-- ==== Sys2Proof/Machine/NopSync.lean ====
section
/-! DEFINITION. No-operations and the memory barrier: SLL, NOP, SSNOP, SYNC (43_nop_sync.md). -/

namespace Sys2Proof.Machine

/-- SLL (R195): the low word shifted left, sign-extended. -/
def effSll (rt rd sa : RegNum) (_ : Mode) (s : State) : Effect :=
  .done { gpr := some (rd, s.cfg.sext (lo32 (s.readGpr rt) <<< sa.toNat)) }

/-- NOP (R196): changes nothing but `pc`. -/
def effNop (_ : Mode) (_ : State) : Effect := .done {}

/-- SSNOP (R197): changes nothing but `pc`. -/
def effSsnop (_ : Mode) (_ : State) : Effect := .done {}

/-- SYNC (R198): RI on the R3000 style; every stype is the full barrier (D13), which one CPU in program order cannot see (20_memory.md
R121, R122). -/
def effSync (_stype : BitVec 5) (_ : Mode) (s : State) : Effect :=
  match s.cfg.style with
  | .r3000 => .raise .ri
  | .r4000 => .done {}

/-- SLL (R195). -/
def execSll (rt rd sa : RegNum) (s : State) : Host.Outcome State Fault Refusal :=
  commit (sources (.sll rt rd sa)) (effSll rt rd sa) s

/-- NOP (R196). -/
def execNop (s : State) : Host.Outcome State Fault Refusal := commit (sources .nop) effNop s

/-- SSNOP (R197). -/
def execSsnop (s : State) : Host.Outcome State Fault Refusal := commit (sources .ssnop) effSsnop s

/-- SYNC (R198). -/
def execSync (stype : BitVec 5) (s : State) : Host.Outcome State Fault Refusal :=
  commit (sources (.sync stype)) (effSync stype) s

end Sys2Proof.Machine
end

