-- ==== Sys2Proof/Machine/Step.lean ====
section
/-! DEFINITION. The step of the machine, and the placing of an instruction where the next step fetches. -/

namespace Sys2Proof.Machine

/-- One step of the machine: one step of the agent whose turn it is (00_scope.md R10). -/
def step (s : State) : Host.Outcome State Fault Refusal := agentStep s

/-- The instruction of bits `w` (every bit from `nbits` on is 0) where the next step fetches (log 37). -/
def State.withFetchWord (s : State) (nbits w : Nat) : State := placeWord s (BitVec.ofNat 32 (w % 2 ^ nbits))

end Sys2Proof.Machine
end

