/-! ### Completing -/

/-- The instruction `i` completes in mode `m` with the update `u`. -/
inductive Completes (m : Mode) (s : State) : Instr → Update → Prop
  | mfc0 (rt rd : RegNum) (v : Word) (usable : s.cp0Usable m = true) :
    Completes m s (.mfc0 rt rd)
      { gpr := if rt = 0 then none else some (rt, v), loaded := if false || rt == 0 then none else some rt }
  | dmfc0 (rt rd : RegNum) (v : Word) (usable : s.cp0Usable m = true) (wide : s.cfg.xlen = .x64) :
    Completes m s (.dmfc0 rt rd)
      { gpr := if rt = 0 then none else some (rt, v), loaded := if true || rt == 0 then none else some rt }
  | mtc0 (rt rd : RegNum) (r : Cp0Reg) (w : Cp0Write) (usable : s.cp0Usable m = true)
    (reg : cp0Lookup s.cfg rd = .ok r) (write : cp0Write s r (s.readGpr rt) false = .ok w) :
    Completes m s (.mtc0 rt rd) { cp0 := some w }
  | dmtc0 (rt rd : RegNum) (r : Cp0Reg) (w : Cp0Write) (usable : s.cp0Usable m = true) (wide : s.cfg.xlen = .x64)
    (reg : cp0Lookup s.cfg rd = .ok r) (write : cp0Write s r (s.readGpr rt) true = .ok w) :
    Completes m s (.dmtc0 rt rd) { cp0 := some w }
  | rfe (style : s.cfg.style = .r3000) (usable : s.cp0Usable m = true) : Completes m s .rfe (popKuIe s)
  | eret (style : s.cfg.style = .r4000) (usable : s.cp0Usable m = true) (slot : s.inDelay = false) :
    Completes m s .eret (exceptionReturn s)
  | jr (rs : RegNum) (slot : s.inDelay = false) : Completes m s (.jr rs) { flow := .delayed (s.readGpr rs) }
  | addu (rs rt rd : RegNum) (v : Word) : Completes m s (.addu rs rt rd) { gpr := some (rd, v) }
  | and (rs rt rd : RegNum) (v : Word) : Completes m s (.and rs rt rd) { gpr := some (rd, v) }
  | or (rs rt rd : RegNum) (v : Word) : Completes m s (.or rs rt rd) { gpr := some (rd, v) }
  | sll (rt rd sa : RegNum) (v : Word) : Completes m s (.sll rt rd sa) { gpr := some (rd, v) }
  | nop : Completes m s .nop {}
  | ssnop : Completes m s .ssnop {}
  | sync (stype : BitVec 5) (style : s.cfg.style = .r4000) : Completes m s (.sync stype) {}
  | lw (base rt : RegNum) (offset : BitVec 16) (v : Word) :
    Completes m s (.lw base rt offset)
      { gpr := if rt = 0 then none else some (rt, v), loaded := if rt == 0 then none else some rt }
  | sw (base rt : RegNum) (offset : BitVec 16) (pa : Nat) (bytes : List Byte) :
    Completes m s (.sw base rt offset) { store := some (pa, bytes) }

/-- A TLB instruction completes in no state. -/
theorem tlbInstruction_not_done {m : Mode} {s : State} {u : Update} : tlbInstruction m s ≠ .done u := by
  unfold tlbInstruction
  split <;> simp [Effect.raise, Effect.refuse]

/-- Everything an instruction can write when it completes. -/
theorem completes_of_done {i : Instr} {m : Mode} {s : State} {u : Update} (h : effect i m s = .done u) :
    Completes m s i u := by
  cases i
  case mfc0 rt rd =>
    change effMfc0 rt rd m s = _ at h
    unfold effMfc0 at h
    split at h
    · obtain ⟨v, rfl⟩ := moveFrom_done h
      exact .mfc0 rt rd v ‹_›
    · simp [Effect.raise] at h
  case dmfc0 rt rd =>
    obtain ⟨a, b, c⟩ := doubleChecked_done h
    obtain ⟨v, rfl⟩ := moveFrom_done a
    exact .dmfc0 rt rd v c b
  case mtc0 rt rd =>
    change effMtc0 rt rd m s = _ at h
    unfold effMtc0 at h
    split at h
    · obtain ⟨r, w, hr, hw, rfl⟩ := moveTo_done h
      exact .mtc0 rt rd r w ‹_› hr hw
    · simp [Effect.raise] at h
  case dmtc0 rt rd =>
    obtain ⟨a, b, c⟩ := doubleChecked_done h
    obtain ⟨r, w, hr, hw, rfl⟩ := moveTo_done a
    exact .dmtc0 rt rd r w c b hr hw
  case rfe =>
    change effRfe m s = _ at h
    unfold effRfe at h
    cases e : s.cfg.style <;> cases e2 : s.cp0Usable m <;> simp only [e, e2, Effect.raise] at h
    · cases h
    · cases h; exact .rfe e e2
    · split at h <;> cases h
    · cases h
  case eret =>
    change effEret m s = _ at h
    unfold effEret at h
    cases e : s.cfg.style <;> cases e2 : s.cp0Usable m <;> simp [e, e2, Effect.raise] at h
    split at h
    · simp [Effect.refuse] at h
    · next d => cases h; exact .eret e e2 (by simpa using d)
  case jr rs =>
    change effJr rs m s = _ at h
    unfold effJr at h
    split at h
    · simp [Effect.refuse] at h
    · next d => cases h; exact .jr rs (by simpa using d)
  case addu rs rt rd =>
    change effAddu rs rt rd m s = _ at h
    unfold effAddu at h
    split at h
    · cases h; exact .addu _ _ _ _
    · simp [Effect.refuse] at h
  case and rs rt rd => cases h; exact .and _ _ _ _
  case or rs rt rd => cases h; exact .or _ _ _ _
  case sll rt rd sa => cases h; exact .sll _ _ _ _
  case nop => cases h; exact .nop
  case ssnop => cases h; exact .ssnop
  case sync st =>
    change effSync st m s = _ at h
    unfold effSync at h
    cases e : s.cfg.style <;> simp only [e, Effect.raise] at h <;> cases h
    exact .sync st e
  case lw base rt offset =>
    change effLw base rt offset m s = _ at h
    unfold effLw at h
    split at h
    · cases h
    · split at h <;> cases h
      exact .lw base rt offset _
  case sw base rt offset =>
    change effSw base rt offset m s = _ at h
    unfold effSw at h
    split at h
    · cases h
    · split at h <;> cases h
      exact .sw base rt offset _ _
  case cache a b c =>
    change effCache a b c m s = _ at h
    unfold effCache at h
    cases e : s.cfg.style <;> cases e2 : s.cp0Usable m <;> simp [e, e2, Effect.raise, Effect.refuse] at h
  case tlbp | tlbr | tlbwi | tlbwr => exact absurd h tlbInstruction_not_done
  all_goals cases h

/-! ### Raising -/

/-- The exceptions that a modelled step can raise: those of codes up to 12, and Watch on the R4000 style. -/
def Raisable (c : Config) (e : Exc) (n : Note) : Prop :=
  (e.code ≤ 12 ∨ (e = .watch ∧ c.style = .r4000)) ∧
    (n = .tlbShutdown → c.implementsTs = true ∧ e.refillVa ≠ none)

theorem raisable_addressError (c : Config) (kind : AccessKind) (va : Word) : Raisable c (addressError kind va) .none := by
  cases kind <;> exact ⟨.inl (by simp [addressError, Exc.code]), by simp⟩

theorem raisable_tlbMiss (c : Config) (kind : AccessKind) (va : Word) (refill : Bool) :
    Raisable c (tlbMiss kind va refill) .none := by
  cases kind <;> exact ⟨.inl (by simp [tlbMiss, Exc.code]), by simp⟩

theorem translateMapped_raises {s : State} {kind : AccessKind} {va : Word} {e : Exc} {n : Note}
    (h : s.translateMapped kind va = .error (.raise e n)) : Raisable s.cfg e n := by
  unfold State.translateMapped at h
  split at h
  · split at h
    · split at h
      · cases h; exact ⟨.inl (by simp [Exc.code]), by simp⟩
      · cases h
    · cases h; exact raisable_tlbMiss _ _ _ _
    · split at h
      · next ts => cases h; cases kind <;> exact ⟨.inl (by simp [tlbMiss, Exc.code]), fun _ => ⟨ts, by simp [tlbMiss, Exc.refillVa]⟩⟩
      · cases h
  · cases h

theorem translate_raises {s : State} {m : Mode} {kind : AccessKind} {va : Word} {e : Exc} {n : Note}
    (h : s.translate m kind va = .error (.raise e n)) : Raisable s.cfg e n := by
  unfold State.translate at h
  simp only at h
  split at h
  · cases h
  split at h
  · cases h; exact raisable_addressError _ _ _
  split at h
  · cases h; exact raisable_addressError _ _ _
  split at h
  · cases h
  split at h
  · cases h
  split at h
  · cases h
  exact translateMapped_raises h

• Work to complete:
Taking the listing above as the source, transcribe only the lines starting at the line with "Completes m s .eret (exceptionReturn s)" and going through the line with "case dmtc0 rt rd =>", unaltered and with both ends included.

• Response area:
    Completes m s .eret (exceptionReturn s)
  | jr (rs : RegNum) (slot : s.inDelay = false) : Completes m s (.jr rs) { flow := .delayed (s.readGpr rs) }
  | addu (rs rt rd : RegNum) (v : Word) : Completes m s (.addu rs rt rd) { gpr := some (rd, v) }
  | and (rs rt rd : RegNum) (v : Word) : Completes m s (.and rs rt rd) { gpr := some (rd, v) }
  | or (rs rt rd : RegNum) (v : Word) : Completes m s (.or rs rt rd) { gpr := some (rd, v) }
  | sll (rt rd sa : RegNum) (v : Word) : Completes m s (.sll rt rd sa) { gpr := some (rd, v) }
  | nop : Completes m s .nop {}
  | ssnop : Completes m s .ssnop {}
  | sync (stype : BitVec 5) (style : s.cfg.style = .r4000) : Completes m s (.sync stype) {}
  | lw (base rt : RegNum) (offset : BitVec 16) (v : Word) :
    Completes m s (.lw base rt offset)
      { gpr := if rt = 0 then none else some (rt, v), loaded := if rt == 0 then none else some rt }
  | sw (base rt : RegNum) (offset : BitVec 16) (pa : Nat) (bytes : List Byte) :
    Completes m s (.sw base rt offset) { store := some (pa, bytes) }

/-- A TLB instruction completes in no state. -/
theorem tlbInstruction_not_done {m : Mode} {s : State} {u : Update} : tlbInstruction m s ≠ .done u := by
  unfold tlbInstruction
  split <;> simp [Effect.raise, Effect.refuse]

/-- Everything an instruction can write when it completes. -/
theorem completes_of_done {i : Instr} {m : Mode} {s : State} {u : Update} (h : effect i m s = .done u) :
    Completes m s i u := by
  cases i
  case mfc0 rt rd =>
    change effMfc0 rt rd m s = _ at h
    unfold effMfc0 at h
    split at h
    · obtain ⟨v, rfl⟩ := moveFrom_done h
      exact .mfc0 rt rd v ‹_›
    · simp [Effect.raise] at h
  case dmfc0 rt rd =>
    obtain ⟨a, b, c⟩ := doubleChecked_done h
    obtain ⟨v, rfl⟩ := moveFrom_done a
    exact .dmfc0 rt rd v c b
  case mtc0 rt rd =>
    change effMtc0 rt rd m s = _ at h
    unfold effMtc0 at h
    split at h
    · obtain ⟨r, w, hr, hw, rfl⟩ := moveTo_done h
      exact .mtc0 rt rd r w ‹_› hr hw
    · simp [Effect.raise] at h
  case dmtc0 rt rd =>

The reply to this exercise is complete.